西初恍然大悟地点了点头,她后知后觉地问了一句:“这是能说的事情吗?”
“自然可以。”楼洇理所当然地点头。
“那我听到了不是就不会上当了吗?”
楼洇弯了弯眉眼,些许的愉悦展露在脸上,“小姐相信西初是个笨蛋。”
“嗯?”
“会为他人烦恼,为他人忧心,为他人寻找借口的笨蛋。明明坏人都摆在你的面前了,还总是要为他寻找可能不是这个样子的借口。”
“你这样子讲很无礼耶。”
她为难地皱了下眉,思考了一下子又问:“那你生气了吗?”
西初摇了摇头。
楼洇顿时便笑了起来,“小姐希望你生气。
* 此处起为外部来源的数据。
/-- Settles O33: both forms of a shift are one operation, by the count in the low five bits of RB or by IMM5. -/
theorem shiftsByZeroToThirtyOne : Obligations.ShiftsByZeroToThirtyOne := by
  intro s a x hx
  have ha := reg?_isSome hx
  refine ⟨fun b y hy => ?register, fun imm => ?immediate⟩
  case register =>
    rw [← shiftCount_toNat y]
    exact ⟨
      ⟨decodeWord_encode (.lsl a b), _, _, binary_eq hx hy _, shiftLeft_toNat x _, .of_advance ha _⟩,
      ⟨decodeWord_encode (.lsr a b), _, _, binary_eq hx hy _, shiftRight_toNat x _, .of_advance ha _⟩,
      ⟨decodeWord_encode (.asr a b), _, _, binary_eq hx hy _, shiftRightSigned_toInt x _, .of_advance ha _⟩⟩
  case immediate =>
    exact ⟨
      ⟨decodeWord_encode (.lsli a imm), _, _, unary_eq hx _, shiftLeft_toNat x imm, .of_advance ha _⟩,
      ⟨decodeWord_encode (.lsri a imm), _, _, unary_eq hx _, shiftRight_toNat x imm, .of_advance ha _⟩,
      ⟨decodeWord_encode (.asri a imm), _, _, unary_eq hx _, shiftRightSigned_toInt x imm, .of_advance ha _⟩⟩

/-- Settles O34: the result takes in the old C, and the new C is the bit of the old RA that left at the other end. -/
theorem rotatesThroughCarry : Obligations.RotatesThroughCarry := by
  intro s a x hx
  have ha := reg?_isSome hx
  exact ⟨⟨decodeWord_encode (.rlc a), _, _, execRlc_eq hx, rotateLeftC_toNat x _, .of_advance ha ..⟩,
    ⟨decodeWord_encode (.rrc a), _, _, execRrc_eq hx, rotateRightC_toNat x _, .of_advance ha ..⟩⟩

/-- Settles O35: BGEN shifts 1 left, and reads no register to do so. -/
theorem bitGenerate : Obligations.BitGenerate := by
  intro s a imm ha
  exact ⟨decodeWord_encode (.bgen a imm), _, _, execBgen_eq ha imm, shiftLeft_one_toNat imm, .of_advance ha _⟩

end Sys2Proof.Machine
end

section
/-! The statements of 42_move_extract.md about MOV, MOVI and MOVHI (R201 to R203), FILL8 and FILL16 (R211, R212) and PFX
(R220, R224). -/

namespace Sys2Proof.Machine

variable {s : State} {a b : RegIdx} {x y : Word}

/-! ### %r0, and the next instruction -/

/-- %r0 lies inside the file wherever any other register does: it is physical register 0 (10_state.md R36). -/
theorem phys_regR0_lt (hx : s.reg? a = some x) : s.phys regR0 < s.regs.length :=
  Nat.zero_lt_of_lt (reg?_isSome hx)

/-- The next instruction stands two bytes on, where that sum is an address (10_state.md R51). -/
theorem AddressIs.add_two (p : Addr) : AddressIs (p + 2#33) (p.toNat + 2) := by
  intro _ hfits
  rw [BitVec.toNat_add_of_lt (by rw [BitVec.toNat_ofNat]; omega)]
  rfl

theorem next_of_ds_none (hds : s.ds = none) : s.next = s.pc + 2#33 := by rw [State.next, hds]

/-! ### The state each instruction completes in -/

theorem execMov_eq (ha : s.phys a < s.regs.length) (hy : s.reg? b = some y) :
    execMov a b s = .next (s.putReg a y).advance := by
  rw [execMov, readReg_eq hy, writeReg_eq ha, finish]

theorem execMovi_eq (ha : s.phys a < s.regs.length) (imm : BitVec 5) :
    execMovi a imm s = .next (s.putReg a (imm16 s.k imm)).advance := by
  rw [execMovi, writeReg_eq ha, finish]

theorem execFill8_eq (hx : s.reg? a = some x) : execFill8 a s = .next (s.putReg regR0 (fillByte x)).advance := by
  rw [execFill8, readReg_eq hx, writeReg_eq (phys_regR0_lt hx), finish]

theorem execFill16_eq (hx : s.reg? a = some x) : execFill16 a s = .next (s.putReg regR0 (fillHalf x)).advance := by
  rw [execFill16, readReg_eq hx, writeReg_eq (phys_regR0_lt hx), finish]

theorem execPfx_eq (hds : s.ds = none) (hp : s.pfxf = false) (imm : BitVec 11) :
    execPfx imm s = .next { s.advance with k := imm, pfxf := true } := by
  rw [execPfx, outsideDelaySlot_eq hds, if_neg (by simp [hp])]

theorem execPfx_refused (hds : s.ds = none) (hp : s.pfxf = true) (imm : BitVec 11) :
    execPfx imm s = .refused .consecutivePrefix := by
  rw [execPfx, outsideDelaySlot_eq hds, if_pos hp]

/-! ### The results as exact numbers -/

theorem byteOf_zero_toNat (x : Word) : (byteOf x 0#2).toNat = x.toNat % 2 ^ 8 :=
  BitVec.extractLsb'_toNat ..

theorem halfOf_zero_toNat (x : Word) : (halfOf x 0#1).toNat = x.toNat % 2 ^ 16 :=
  BitVec.extractLsb'_toNat ..
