-- ==== Sys2Proof/Laws/Bytes.lean ====
section
/-! SUPPORT. The small lemmas of bytes, words, columns and the State (Machine/Bytes.lean) and of the two block packings. -/

namespace Sys2Proof.Machine

theorem byteOf_getLsbD (w : Word) (m : Fin 4) (i : Nat) :
    (byteOf w m).getLsbD i = (decide (i < 8) && w.getLsbD (24 - 8 * m.val + i)) := by
  simp [byteOf, BitVec.getLsbD_extractLsb']

theorem wordOf_byteOf (w : Word) : wordOf (byteOf w 0) (byteOf w 1) (byteOf w 2) (byteOf w 3) = w := by
  apply BitVec.eq_of_getLsbD_eq
  intro i hi
  simp only [wordOf, BitVec.getLsbD_append, byteOf_getLsbD]
  have h : i < 8 ∨ (8 ≤ i ∧ i < 16) ∨ (16 ≤ i ∧ i < 24) ∨ (24 ≤ i ∧ i < 32) := by omega
  rcases h with h | h | h | h
  · simp [h]
  · have h1 : ¬ i < 8 := by omega
    have h2 : i - 8 < 8 := by omega
    simp [h1, h2, show 8 + (i - 8) = i by omega]
  · have h1 : ¬ i < 8 := by omega
    have h2 : ¬ i - 8 < 8 := by omega
    have h3 : i - 8 - 8 < 8 := by omega
    simp [h1, h2, h3, show 16 + (i - 8 - 8) = i by omega]
  · have h1 : ¬ i < 8 := by omega
    have h2 : ¬ i - 8 < 8 := by omega
    have h3 : ¬ i - 8 - 8 < 8 := by omega
    have h4 : i - 8 - 8 - 8 < 8 := by omega
    simp [h1, h2, h3, h4, show 24 + (i - 8 - 8 - 8) = i by omega]

@[simp] theorem matrixGet_matrixOf (f : Fin 4 → Fin 4 → Byte) (r c : Fin 4) : matrixGet (matrixOf f) r c = f r c := by
  revert r c
  simp [Fin.forall_fin_succ, matrixGet, matrixColumn, columnGet, matrixOf]

/-- A State is its sixteen bytes. -/
theorem stateMatrix_ext {m n : StateMatrix} (h : ∀ r c, matrixGet m r c = matrixGet n r c) : m = n := by
  obtain ⟨⟨a0, a1, a2, a3⟩, ⟨b0, b1, b2, b3⟩, ⟨c0, c1, c2, c3⟩, ⟨d0, d1, d2, d3⟩⟩ := m
  obtain ⟨⟨a0', a1', a2', a3'⟩, ⟨b0', b1', b2', b3'⟩, ⟨c0', c1', c2', c3'⟩, ⟨d0', d1', d2', d3'⟩⟩ := n
  simp only [Fin.forall_fin_succ, matrixGet, matrixColumn, columnGet] at h
  simp_all

@[simp] theorem matrixOf_matrixGet (m : StateMatrix) : matrixOf (matrixGet m) = m :=
  stateMatrix_ext (fun r c => by simp)

@[simp] theorem scheduleOf_getElem (w : List Word) (nr i : Nat) (h : i < 60) :
    (scheduleOf w nr)[i] = if i < 4 * (nr + 1) then w.getD i 0 else 0 := by
  simp [scheduleOf]

@[simp] theorem storeBlock_getElem (m : StateMatrix) (c : Nat) (h : c < 4) :
    (storeBlock m)[c] =
      wordOf (matrixGet m 0 ⟨c, h⟩) (matrixGet m 1 ⟨c, h⟩) (matrixGet m 2 ⟨c, h⟩) (matrixGet m 3 ⟨c, h⟩) := by
  simp [storeBlock]

/-- Loading takes byte r of word c for S[r][c]. -/
theorem matrixGet_loadBlock (b : Vector Word 4) (r c : Fin 4) : matrixGet (loadBlock b) r c = byteOf b[c] r := by
  have h1 : (r.val + 4 * c.val) / 4 = c.val := by omega
  have h2 : (⟨(r.val + 4 * c.val) % 4, by omega⟩ : Fin 4) = r := Fin.ext (by simp)
  simp only [loadBlock, matrixGet_matrixOf, blockByte, h1, h2]
  rfl

end Sys2Proof.Machine
end

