@[simp] theorem State.withFetchWord_key (s : State) (nbits w : Nat) : (s.withFetchWord nbits w).key = s.key := rfl
@[simp] theorem State.withFetchWord_din (s : State) (nbits w : Nat) : (s.withFetchWord nbits w).din = s.din := rfl
@[simp] theorem State.withFetchWord_dout (s : State) (nbits w : Nat) : (s.withFetchWord nbits w).dout = s.dout := rfl
@[simp] theorem State.withFetchWord_opa (s : State) (nbits w : Nat) : (s.withFetchWord nbits w).opa = s.opa := rfl
@[simp] theorem State.withFetchWord_opb (s : State) (nbits w : Nat) : (s.withFetchWord nbits w).opb = s.opb := rfl
@[simp] theorem State.withFetchWord_res (s : State) (nbits w : Nat) : (s.withFetchWord nbits w).res = s.res := rfl
@[simp] theorem State.withFetchWord_rk (s : State) (nbits w : Nat) : (s.withFetchWord nbits w).rk = s.rk := rfl
@[simp] theorem State.withFetchWord_done (s : State) (nbits w : Nat) : (s.withFetchWord nbits w).done = s.done := rfl
@[simp] theorem State.withFetchWord_ovr (s : State) (nbits w : Nat) : (s.withFetchWord nbits w).ovr = s.ovr := rfl
@[simp] theorem State.withFetchWord_ksValid (s : State) (nbits w : Nat) : (s.withFetchWord nbits w).ksValid = s.ksValid := rfl
@[simp] theorem State.withFetchWord_err (s : State) (nbits w : Nat) : (s.withFetchWord nbits w).err = s.err := rfl
@[simp] theorem State.withFetchWord_nk (s : State) (nbits w : Nat) : (s.withFetchWord nbits w).nk = s.nk := rfl
@[simp] theorem State.withFetchWord_nr (s : State) (nbits w : Nat) : (s.withFetchWord nbits w).nr = s.nr := rfl
@[simp] theorem State.withFetchWord_pend (s : State) (nbits w : Nat) : (s.withFetchWord nbits w).pend = some (BitVec.ofNat 32 (w % 2 ^ nbits)) := rfl
@[simp] theorem State.withFetchWord_sMat (s : State) (nbits w : Nat) : (s.withFetchWord nbits w).sMat = s.sMat := rfl
@[simp] theorem State.withFetchWord_rst (s : State) (nbits w : Nat) : (s.withFetchWord nbits w).rst = false := rfl
@[simp] theorem State.withFetchWord_readData (s : State) (nbits w : Nat) : (s.withFetchWord nbits w).readData = s.readData := rfl
@[simp] theorem State.withFetchWord_turns (s : State) (nbits w : Nat) : (s.withFetchWord nbits w).turns = [] := rfl
@[simp] theorem State.withFetchWord_freeCount (s : State) (nbits w : Nat) : (s.withFetchWord nbits w).freeCount = s.freeCount := rfl

@[simp] theorem State.reportError_eq (s : State) (code : ErrCode) : s.reportError code = s.complete code := rfl

end Sys2Proof.Machine
end

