theorem gfMultLoop_xor_left :
    (bits.foldl (gfMultPass b) (p ^^^ q, x ^^^ y)).1 =
      (bits.foldl (gfMultPass b) (p, x)).1 ^^^ (bits.foldl (gfMultPass b) (q, y)).1 := by
  induction bits generalizing p q x y with
  | nil => rfl
  | cons i rest ih =>
    simp only [List.foldl_cons, gfMultPass, xtime_xor, ← ih]
    cases b.getLsbD i with
    | false => rfl
    | true => simp only [if_true]; ac_rfl

theorem gfMultLoop_xor_right :
    (bits.foldl (gfMultPass (b ^^^ c)) (p ^^^ q, x)).1 =
      (bits.foldl (gfMultPass b) (p, x)).1 ^^^ (bits.foldl (gfMultPass c) (q, x)).1 := by
  induction bits generalizing p q x with
  | nil => rfl
  | cons i rest ih =>
    simp only [List.foldl_cons, gfMultPass, BitVec.getLsbD_xor, ← ih]
    cases b.getLsbD i <;> cases c.getLsbD i <;> simp [BitVec.xor_assoc, BitVec.xor_comm x]

theorem gfMultLoop_xtime_left :
    (bits.foldl (gfMultPass b) (xtime p, xtime x)).1 = xtime (bits.foldl (gfMultPass b) (p, x)).1 := by
  induction bits generalizing p x with
  | nil => rfl
  | cons i rest ih =>
    simp only [List.foldl_cons, gfMultPass, ← ih]
    cases b.getLsbD i <;> simp [xtime_xor]

/-- The loop reaches nothing that xtime and XOR do not reach. -/
theorem gfMultLoop_induction {P : Byte → Prop} (xtime_step : ∀ z, P z → P (xtime z))
    (xor_step : ∀ z w, P z → P w → P (z ^^^ w)) (hp : P p) (hx : P x) :
    P (bits.foldl (gfMultPass b) (p, x)).1 := by
  induction bits generalizing p x with
  | nil => exact hp
  | cons i rest ih =>
    refine ih _ _ ?_ (xtime_step x hx)
    cases b.getLsbD i with
    | false => exact hp
    | true => exact xor_step p x hp hx

end

/-! ## gf28_mult -/

section
variable (a b c : Byte)

theorem gf28Mult_xor_left : gf28Mult (a ^^^ b) c = gf28Mult a c ^^^ gf28Mult b c :=
  gfMultLoop_xor_left c 0x00#8 0x00#8 a b _

theorem gf28Mult_xor_right : gf28Mult a (b ^^^ c) = gf28Mult a b ^^^ gf28Mult a c :=
  gfMultLoop_xor_right b c 0x00#8 0x00#8 a _

theorem gf28Mult_xtime_left : gf28Mult (xtime a) b = xtime (gf28Mult a b) :=
  gfMultLoop_xtime_left b 0x00#8 a _

@[simp] theorem gf28Mult_zero_left : gf28Mult 0x00#8 b = 0x00#8 := by
  simpa using gf28Mult_xor_left 0x00#8 0x00#8 b

@[simp] theorem gf28Mult_zero_right : gf28Mult a 0x00#8 = 0x00#8 := by
  simpa using gf28Mult_xor_right a 0x00#8 0x00#8

@[simp] theorem gf28Mult_one_left : gf28Mult 0x01#8 b = b := by
  revert b
  decide

/-- The loop of 01 · a makes a out of 00 and 01. -/
theorem byte_induction {P : Byte → Prop} (zero : P 0x00#8) (one : P 0x01#8) (xtime_step : ∀ z, P z → P (xtime z))
    (xor_step : ∀ z w, P z → P w → P (z ^^^ w)) : P a := by
  rw [← gf28Mult_one_left a]
  exact gfMultLoop_induction a 0x00#8 0x01#8 _ xtime_step xor_step zero one

theorem gf28Mult_xtime_right : gf28Mult a (xtime b) = xtime (gf28Mult a b) := by
  induction a using byte_induction with
  | zero => simp
  | one => simp
  | xtime_step a ih => rw [gf28Mult_xtime_left, ih, gf28Mult_xtime_left]
  | xor_step a a' ih ih' => rw [gf28Mult_xor_left, ih, ih', gf28Mult_xor_left, xtime_xor]

@[simp] theorem gf28Mult_one_right : gf28Mult a 0x01#8 = a := by
  induction a using byte_induction with
  | zero => simp
  | one => simp
  | xtime_step a ih => rw [gf28Mult_xtime_left, ih]
  | xor_step a a' ih ih' => rw [gf28Mult_xor_left, ih, ih']

theorem gf28Mult_comm : gf28Mult a b = gf28Mult b a := by
  induction a using byte_induction with
  | zero => simp
  | one => simp
  | xtime_step a ih => rw [gf28Mult_xtime_left, ih, gf28Mult_xtime_right]
  | xor_step a a' ih ih' => rw [gf28Mult_xor_left, ih, ih', gf28Mult_xor_right]

theorem gf28Mult_assoc : gf28Mult (gf28Mult a b) c = gf28Mult a (gf28Mult b c) := by
  induction a using byte_induction with
  | zero => simp
  | one => simp
  | xtime_step a ih => simp only [gf28Mult_xtime_left, ih]
  | xor_step a a' ih ih' => simp only [gf28Mult_xor_left, ih, ih']

theorem gf28Mult_left_comm : gf28Mult a (gf28Mult b c) = gf28Mult b (gf28Mult a c) := by
  rw [← gf28Mult_assoc, gf28Mult_comm a b, gf28Mult_assoc]

/-- The two cross terms cancel. -/
theorem gf28Mult_square_xor : gf28Mult (a ^^^ b) (a ^^^ b) = gf28Mult a a ^^^ gf28Mult b b := by
  simp [gf28Mult_xor_left, gf28Mult_xor_right, gf28Mult_comm b a, BitVec.xor_assoc]

theorem gf28Mult_two_right : gf28Mult a 0x02#8 = xtime a :=
  calc gf28Mult a 0x02#8 = gf28Mult a (xtime 0x01#8) := by rw [show xtime 0x01#8 = 0x02#8 by decide]
    _ = xtime a := by rw [gf28Mult_xtime_right, gf28Mult_one_right]

end

/-! ## The inverse, read from the printed table -/

section
variable {a : Byte}

theorem gf28Mult_gfInvTable (nonzero : a ≠ 0) : gf28Mult a (tableEntry gfInvTable a) = 0x01#8 := by
  revert a
  decide

theorem gf28Mult_right_cancel {b c : Byte} (nonzero : a ≠ 0) (same : gf28Mult b a = gf28Mult c a) : b = c :=
  calc b = gf28Mult (gf28Mult b a) (tableEntry gfInvTable a) := by
        rw [gf28Mult_assoc, gf28Mult_gfInvTable nonzero, gf28Mult_one_right]
    _ = c := by rw [same, gf28Mult_assoc, gf28Mult_gfInvTable nonzero, gf28Mult_one_right]

theorem eq_gfInvTable {b : Byte} (nonzero : a ≠ 0) (inverse : gf28Mult a b = 0x01#8) : b = tableEntry gfInvTable a := by
  refine gf28Mult_right_cancel nonzero ?_
  rw [gf28Mult_comm, inverse, gf28Mult_comm, gf28Mult_gfInvTable nonzero]

end

/-- Settles O34: the loop's laws, with the inverse from the printed table. -/
theorem gfMultFieldLaws : Obligations.GfMultFieldLaws := by
  unfold Obligations.GfMultFieldLaws
  exact ⟨gf28Mult_comm, gf28Mult_assoc, gf28Mult_xor_right, gf28Mult_one_right, gf28Mult_zero_right, gf28Mult_two_right,
    fun a nonzero => ⟨tableEntry gfInvTable a, gf28Mult_gfInvTable nonzero, fun _ => eq_gfInvTable nonzero⟩⟩

/-! ## Powers -/

section
variable (a b : Byte) (m n : Nat)

@[simp] theorem gfPower_zero : gfPower a 0 = 0x01#8 := rfl

theorem gfPower_succ : gfPower a (n + 1) = gf28Mult (gfPower a n) a := rfl

@[simp] theorem gfPower_zero_succ : gfPower 0x00#8 (n + 1) = 0x00#8 := by
  rw [gfPower_succ, gf28Mult_zero_right]

@[simp] theorem gfPower_one_left : gfPower 0x01#8 n = 0x01#8 := by
  induction n with
  | zero => rfl
  | succ n ih => rw [gfPower_succ, ih, gf28Mult_one_right]

@[simp] theorem gfPower_one_right : gfPower a 1 = a := gf28Mult_one_left a

theorem gfPower_add : gfPower a (m + n) = gf28Mult (gfPower a m) (gfPower a n) := by
  induction n with
  | zero => rw [Nat.add_zero, gfPower_zero, gf28Mult_one_right]
  | succ n ih => rw [← Nat.add_assoc, gfPower_succ, ih, gf28Mult_assoc, gfPower_succ]

theorem gfPower_gf28Mult : gfPower (gf28Mult a b) n = gf28Mult (gfPower a n) (gfPower b n) := by
  induction n with
  | zero => simp
  | succ n ih => simp only [gfPower_succ, ih, gf28Mult_assoc, gf28Mult_left_comm a]

theorem gfPower_two_pow_succ : gfPower a (2 ^ (n + 1)) = gf28Mult (gfPower a (2 ^ n)) (gfPower a (2 ^ n)) := by
  rw [Nat.pow_succ, Nat.mul_two, gfPower_add]

theorem gfPower_two_pow_xor : gfPower (a ^^^ b) (2 ^ n) = gfPower a (2 ^ n) ^^^ gfPower b (2 ^ n) := by
  induction n with
  | zero => simp
  | succ n ih => simp only [gfPower_two_pow_succ, ih, gf28Mult_square_xor]

/-- a^256 = a: it is so for 02, hence kept by xtime, and raising to the 256 distributes over XOR. -/
theorem gfPower_256 : gfPower a (2 ^ 8) = a := by
  induction a using byte_induction with
  | zero => exact gfPower_zero_succ 255
  | one => exact gfPower_one_left _
  | xtime_step a ih =>
    have two : gfPower 0x02#8 (2 ^ 8) = 0x02#8 := by
      simp only [gfPower_two_pow_succ]
      decide
    rw [← gf28Mult_two_right, gfPower_gf28Mult, ih, two]
  | xor_step a b iha ihb => rw [gfPower_two_pow_xor, iha, ihb]

end

theorem gfPower_255 {a : Byte} (nonzero : a ≠ 0) : gfPower a 255 = 0x01#8 := by
  refine gf28Mult_right_cancel nonzero ?_
  rw [← gfPower_succ, gf28Mult_one_left]
  exact gfPower_256 a

/-! ## gf28_exp and gf_inv -/

theorem gf28Exp_zero_left {e : Byte} (nonzero : e ≠ 0) : gf28Exp 0x00#8 e = 0x00#8 := by
  obtain ⟨n, he⟩ := Nat.exists_eq_succ_of_ne_zero (mt (BitVec.eq_of_toNat_eq (y := 0#8)) nonzero)
  rw [gf28Exp, he, gfPower_zero_succ]

theorem gf28Exp_255 {a : Byte} (nonzero : a ≠ 0) : gf28Exp a 255 = 0x01#8 := gfPower_255 nonzero

theorem gf28Exp_add (a : Byte) {e1 e2 : Byte} (noWrap : e1.toNat + e2.toNat ≤ 255) :
    gf28Exp a (e1 + e2) = gf28Mult (gf28Exp a e1) (gf28Exp a e2) := by
  have sum : (e1 + e2).toNat = e1.toNat + e2.toNat := BitVec.toNat_add_of_lt (Nat.lt_succ_of_le noWrap)
  rw [gf28Exp, sum, gfPower_add]
  rfl

theorem gf28Mult_gfInv {a : Byte} (nonzero : a ≠ 0) : gf28Mult a (gfInv a) = 0x01#8 := by
  rw [gf28Mult_comm]
  exact gfPower_255 nonzero

theorem gfInv_zero : gfInv 0x00#8 = 0x00#8 := gf28Exp_zero_left (by decide)

theorem gfInvTable_eq_gfInv (a : Byte) : tableEntry gfInvTable a = gfInv a := by
  by_cases nonzero : a = 0
  · rw [nonzero]
    exact gfInv_zero.symm
  · exact (eq_gfInvTable nonzero (gf28Mult_gfInv nonzero)).symm

/-- Settles O35: the exponent's sum does not wrap, and a^255 = 1 because a^256 = a. -/
theorem gfExpLaws : Obligations.GfExpLaws := by
  unfold Obligations.GfExpLaws
  exact ⟨fun _ => rfl, gfPower_one_right, fun _ => gf28Exp_zero_left, fun e => gfPower_one_left e.toNat,
    fun _ => gf28Exp_255, fun a _ _ => gf28Exp_add a, by decide⟩

/-- Settles O36: a^254 is the inverse of a ≠ 0, and the printed table holds the only one. -/
theorem gfInverseOfNonzero : Obligations.GfInverseOfNonzero := by
  unfold Obligations.GfInverseOfNonzero
  exact ⟨fun _ => rfl, gfInvTable_eq_gfInv, fun _ => gf28Mult_gfInv, gfInv_zero⟩

/-! ## GFMUL and GFEXP -/

theorem fields_of_op (op : BitVec 4) :
    opField (op.setWidth 32) = op ∧ kField (op.setWidth 32) = false ∧ klenField (op.setWidth 32) = 0 ∧
      blenField (op.setWidth 32) = 0 ∧ rsvField (op.setWidth 32) = 0 := by
  revert op
  decide
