/-- The multiplexers select the data bit whose index the select word is, its first bit the most significant (R144, R145). -/
def Obligations.MuxSelectsTheIndexedBit : Prop :=
  (∀ (d0 d1 d2 d3 s1 s0 b : Bit) (s : State),
    [d0, d1, d2, d3][2 * s1.toNat + s0.toNat]? = some b →
    exec (.mux4GetOutput [d0, d1, d2, d3] [s1, s0]) s = .next { s with ret := .bit b }) ∧
  (∀ (d0 d1 d2 d3 d4 d5 d6 d7 s2 s1 s0 b : Bit) (s : State),
    [d0, d1, d2, d3, d4, d5, d6, d7][4 * s2.toNat + 2 * s1.toNat + s0.toNat]? = some b →
    exec (.mux8GetOutput [d0, d1, d2, d3, d4, d5, d6, d7] [s2, s1, s0]) s = .next { s with ret := .bit b })

/-- A multiplexer call whose data or select list is not of the intended length returns 0 (R146, D6). -/
def Obligations.MuxOfWrongLengthReturnsZero : Prop :=
  ∀ (data select : List Bit) (s : State),
    (¬(data.length = 4 ∧ select.length = 2) →
      exec (.mux4GetOutput data select) s = .next { s with ret := .bit false }) ∧
    (¬(data.length = 8 ∧ select.length = 3) →
      exec (.mux8GetOutput data select) s = .next { s with ret := .bit false })

/-- decoder_3to8 (R148): none when disabled, else the one line of the address. -/
def Obligations.DecoderActivatesTheAddressedLine : Prop :=
  ∀ (enable a2 a1 a0 : Bit) (s : State), ∃ l : Option (Fin 8),
    exec (.decoderGetActiveOutput enable a2 a1 a0) s = .next { s with ret := .line l } ∧
    (enable = false → l = none) ∧
    (enable = true → ∃ k : Fin 8, l = some k ∧ k.val = 4 * a2.toNat + 2 * a1.toNat + a0.toNat)

/-- encoder_8to3 (R151): the index in binary, high bit first; all 0 when disabled or outside 0 to 7. -/
def Obligations.EncoderCodesTheIndex : Prop :=
  ∀ (enable : Bit) (activeIndex : Int) (s : State), ∃ y2 y1 y0 : Bit,
    exec (.encoderGetOutput enable activeIndex) s = .next { s with ret := .bits [y2, y1, y0] } ∧
    (enable = true ∧ 0 ≤ activeIndex ∧ activeIndex ≤ 7 →
      (4 * y2.toNat + 2 * y1.toNat + y0.toNat : Nat) = activeIndex) ∧
    (¬(enable = true ∧ 0 ≤ activeIndex ∧ activeIndex ≤ 7) → y2 = false ∧ y1 = false ∧ y0 = false)

/-- Encoding the decoder's result gives back the address (R152). -/
def Obligations.EncoderInvertsDecoder : Prop :=
  ∀ (a2 a1 a0 : Bit) (s : State), ∃ (k : Fin 8) (t u : State),
    exec (.decoderGetActiveOutput true a2 a1 a0) s = .next t ∧ t.ret = .line (some k) ∧
    exec (.encoderGetOutput true k.val) t = .next u ∧ u.ret = .bits [a2, a1, a0]

/-- bcd_to_7seg (R155): the table's seven flags for 0 to 15, whatever the table; all off outside. -/
def Obligations.SevenSegmentLooksUpTheTable : Prop :=
  ∀ (n : Int) (s : State), ∃ flags : List Bit,
    exec (.sevenSegGetSegmentsFor n) s = .next { s with ret := .bits flags } ∧ flags.length = 7 ∧
    (∀ k : Fin 16, n = k.val → flags = segmentList (Config.segTable k)) ∧
    (n < 0 ∨ 15 < n → ∀ b ∈ flags, b = false)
”
西初听了好多次这种话,楼洇有着很多的希望,她的希望里有着很多都与西初有关。
不过那和西初没有关系。
夜晚的时间在与楼洇的交流之中悄然流逝,转眼便到了后半夜,楼洇已经在谈话之中悄悄睡了过去,西初还清醒着。
她睡不着,或者说不想睡着。
脑子里总是有着许多事情在打架,过去的很多事情,很多人,西初找不到该做的事情,不该做的事情,正确的事情,不正确的事情。
再深究一点,她已经不太清楚面对某一件事该用怎样的情绪了。
明明前几天还在因为楼洇的欺瞒生气的,过了那个时间她又不知道自己为什么要那么生气。生气有意义吗?生气会改变什么?能带来什么?
什么都没有。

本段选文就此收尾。